Reproduce the records below exactly, but only between the lines holding "unfold onlyWork at h" and "(ih (f s a))", inclusive.

**Given data**.
★ ★ ★ ★ ★ ★ ★

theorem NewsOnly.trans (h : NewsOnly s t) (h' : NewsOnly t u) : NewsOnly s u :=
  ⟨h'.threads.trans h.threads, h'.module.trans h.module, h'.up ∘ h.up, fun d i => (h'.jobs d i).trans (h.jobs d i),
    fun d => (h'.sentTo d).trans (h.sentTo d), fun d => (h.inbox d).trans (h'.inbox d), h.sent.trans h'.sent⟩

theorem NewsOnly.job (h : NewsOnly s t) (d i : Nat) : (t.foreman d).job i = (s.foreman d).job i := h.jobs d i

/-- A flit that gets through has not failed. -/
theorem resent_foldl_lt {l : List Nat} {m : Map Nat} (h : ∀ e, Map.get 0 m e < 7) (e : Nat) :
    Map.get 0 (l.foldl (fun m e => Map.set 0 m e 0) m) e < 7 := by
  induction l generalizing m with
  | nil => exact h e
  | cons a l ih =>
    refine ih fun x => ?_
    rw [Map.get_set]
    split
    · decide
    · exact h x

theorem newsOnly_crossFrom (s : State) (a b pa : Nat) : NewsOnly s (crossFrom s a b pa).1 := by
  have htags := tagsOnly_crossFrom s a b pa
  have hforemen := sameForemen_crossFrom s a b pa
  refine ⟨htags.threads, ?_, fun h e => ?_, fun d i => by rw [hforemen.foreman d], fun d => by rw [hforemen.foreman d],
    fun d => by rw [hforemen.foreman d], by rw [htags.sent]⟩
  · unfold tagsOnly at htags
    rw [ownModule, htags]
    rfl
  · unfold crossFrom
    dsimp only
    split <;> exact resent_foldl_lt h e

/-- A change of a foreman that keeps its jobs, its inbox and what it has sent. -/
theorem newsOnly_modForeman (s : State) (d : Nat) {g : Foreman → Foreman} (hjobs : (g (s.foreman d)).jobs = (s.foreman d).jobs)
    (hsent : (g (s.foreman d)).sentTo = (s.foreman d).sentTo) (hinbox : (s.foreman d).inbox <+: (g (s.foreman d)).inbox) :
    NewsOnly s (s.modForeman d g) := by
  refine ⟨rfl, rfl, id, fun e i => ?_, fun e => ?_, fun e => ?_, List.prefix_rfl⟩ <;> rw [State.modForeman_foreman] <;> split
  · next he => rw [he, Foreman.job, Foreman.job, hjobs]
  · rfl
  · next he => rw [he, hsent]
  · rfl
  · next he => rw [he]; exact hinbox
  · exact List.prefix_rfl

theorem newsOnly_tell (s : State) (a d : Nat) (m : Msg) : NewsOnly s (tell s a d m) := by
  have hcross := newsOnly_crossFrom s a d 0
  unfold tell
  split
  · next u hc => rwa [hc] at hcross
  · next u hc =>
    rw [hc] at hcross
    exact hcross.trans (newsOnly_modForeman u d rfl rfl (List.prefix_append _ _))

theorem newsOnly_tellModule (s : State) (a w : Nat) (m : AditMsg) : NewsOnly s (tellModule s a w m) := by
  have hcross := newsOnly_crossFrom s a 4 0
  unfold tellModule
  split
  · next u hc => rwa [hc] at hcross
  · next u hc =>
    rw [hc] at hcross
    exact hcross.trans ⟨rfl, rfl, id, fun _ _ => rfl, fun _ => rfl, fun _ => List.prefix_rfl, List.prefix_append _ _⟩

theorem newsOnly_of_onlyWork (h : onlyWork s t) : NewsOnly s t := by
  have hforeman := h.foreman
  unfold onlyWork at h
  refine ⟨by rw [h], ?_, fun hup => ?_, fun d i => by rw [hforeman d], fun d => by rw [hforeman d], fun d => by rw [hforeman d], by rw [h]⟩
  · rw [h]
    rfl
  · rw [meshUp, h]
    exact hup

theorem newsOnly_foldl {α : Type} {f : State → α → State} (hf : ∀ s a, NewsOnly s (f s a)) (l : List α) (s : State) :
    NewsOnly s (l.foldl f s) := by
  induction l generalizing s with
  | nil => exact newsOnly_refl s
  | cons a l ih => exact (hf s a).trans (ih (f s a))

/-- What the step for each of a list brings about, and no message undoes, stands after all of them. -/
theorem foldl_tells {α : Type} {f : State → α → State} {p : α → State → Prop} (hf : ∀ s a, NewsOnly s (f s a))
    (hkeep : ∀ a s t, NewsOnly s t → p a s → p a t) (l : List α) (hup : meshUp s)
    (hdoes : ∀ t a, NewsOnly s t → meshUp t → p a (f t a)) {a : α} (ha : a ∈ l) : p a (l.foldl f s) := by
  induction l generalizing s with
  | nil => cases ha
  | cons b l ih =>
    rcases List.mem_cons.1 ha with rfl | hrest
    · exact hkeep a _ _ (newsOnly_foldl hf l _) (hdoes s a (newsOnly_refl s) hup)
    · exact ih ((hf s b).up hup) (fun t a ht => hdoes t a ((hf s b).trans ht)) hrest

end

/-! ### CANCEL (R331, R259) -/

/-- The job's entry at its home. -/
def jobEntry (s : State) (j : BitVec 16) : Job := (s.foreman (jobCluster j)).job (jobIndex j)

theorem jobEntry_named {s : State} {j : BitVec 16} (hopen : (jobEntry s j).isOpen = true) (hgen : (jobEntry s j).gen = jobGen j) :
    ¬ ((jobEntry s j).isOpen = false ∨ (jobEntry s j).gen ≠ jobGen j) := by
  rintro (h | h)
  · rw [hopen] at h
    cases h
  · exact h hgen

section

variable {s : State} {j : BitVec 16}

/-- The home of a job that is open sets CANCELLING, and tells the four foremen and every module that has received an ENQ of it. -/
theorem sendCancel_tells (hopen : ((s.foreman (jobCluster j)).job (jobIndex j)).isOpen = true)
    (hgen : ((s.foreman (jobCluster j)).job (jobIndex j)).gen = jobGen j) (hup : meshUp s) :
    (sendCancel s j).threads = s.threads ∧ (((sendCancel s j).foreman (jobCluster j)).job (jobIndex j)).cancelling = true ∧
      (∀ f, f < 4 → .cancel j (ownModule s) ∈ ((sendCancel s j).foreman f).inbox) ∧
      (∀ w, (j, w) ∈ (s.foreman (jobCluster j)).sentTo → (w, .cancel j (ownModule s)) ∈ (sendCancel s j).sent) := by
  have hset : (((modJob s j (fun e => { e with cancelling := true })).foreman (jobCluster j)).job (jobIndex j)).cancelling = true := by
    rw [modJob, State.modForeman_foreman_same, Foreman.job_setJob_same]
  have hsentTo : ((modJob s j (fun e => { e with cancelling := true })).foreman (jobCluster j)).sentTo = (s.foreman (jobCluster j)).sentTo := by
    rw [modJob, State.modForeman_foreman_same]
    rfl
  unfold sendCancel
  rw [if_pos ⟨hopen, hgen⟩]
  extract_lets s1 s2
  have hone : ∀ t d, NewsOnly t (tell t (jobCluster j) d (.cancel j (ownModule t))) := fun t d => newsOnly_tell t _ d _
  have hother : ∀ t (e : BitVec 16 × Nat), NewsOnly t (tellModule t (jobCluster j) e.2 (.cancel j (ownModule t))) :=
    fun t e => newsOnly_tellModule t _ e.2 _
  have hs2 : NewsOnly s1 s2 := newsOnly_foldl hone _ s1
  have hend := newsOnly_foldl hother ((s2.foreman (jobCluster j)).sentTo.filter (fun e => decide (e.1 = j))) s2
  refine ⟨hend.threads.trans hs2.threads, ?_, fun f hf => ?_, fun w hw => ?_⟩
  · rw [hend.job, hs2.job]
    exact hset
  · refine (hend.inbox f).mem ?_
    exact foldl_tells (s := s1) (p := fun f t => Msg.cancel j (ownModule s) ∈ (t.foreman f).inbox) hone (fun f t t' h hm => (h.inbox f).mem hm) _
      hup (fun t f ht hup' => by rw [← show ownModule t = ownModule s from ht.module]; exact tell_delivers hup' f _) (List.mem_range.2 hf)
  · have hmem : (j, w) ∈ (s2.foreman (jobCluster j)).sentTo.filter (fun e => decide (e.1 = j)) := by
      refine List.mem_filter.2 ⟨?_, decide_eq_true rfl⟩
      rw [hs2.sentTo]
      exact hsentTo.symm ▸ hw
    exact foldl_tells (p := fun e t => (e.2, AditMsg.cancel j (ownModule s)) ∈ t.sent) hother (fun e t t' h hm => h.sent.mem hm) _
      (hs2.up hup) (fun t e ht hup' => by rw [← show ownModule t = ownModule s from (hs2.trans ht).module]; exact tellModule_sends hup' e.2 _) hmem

★ ★ ★ ★ ★ ★ ★

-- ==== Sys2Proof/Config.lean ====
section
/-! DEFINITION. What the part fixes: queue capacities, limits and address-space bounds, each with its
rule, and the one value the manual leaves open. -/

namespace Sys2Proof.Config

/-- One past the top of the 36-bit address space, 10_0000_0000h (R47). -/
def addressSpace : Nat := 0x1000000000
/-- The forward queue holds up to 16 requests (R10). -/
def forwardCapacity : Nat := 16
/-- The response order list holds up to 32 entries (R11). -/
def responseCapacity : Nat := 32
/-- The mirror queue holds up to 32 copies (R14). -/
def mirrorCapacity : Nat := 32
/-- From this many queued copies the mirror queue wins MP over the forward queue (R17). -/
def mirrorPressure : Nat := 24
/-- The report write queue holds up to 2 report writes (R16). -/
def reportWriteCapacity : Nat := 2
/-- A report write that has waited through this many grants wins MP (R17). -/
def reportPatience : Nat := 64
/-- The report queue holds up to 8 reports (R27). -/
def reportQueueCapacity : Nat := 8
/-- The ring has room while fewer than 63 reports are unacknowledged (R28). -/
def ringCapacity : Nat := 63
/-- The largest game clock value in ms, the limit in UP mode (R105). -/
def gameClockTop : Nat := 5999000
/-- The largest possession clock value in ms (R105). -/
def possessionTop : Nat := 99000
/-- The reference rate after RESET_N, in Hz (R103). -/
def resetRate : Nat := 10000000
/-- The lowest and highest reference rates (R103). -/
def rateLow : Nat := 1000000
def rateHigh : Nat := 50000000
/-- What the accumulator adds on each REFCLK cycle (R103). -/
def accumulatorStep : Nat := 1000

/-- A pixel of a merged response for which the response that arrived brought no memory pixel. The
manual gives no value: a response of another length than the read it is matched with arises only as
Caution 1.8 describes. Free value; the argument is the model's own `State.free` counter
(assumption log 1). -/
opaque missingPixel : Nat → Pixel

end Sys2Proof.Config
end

★ ★ ★ ★ ★ ★ ★

**Solution for this task**.
  unfold onlyWork at h
  refine ⟨by rw [h], ?_, fun hup => ?_, fun d i => by rw [hforeman d], fun d => by rw [hforeman d], fun d => by rw [hforeman d], by rw [h]⟩
  · rw [h]
    rfl
  · rw [meshUp, h]
    exact hup

theorem newsOnly_foldl {α : Type} {f : State → α → State} (hf : ∀ s a, NewsOnly s (f s a)) (l : List α) (s : State) :
    NewsOnly s (l.foldl f s) := by
  induction l generalizing s with
  | nil => exact newsOnly_refl s
  | cons a l ih => exact (hf s a).trans (ih (f s a))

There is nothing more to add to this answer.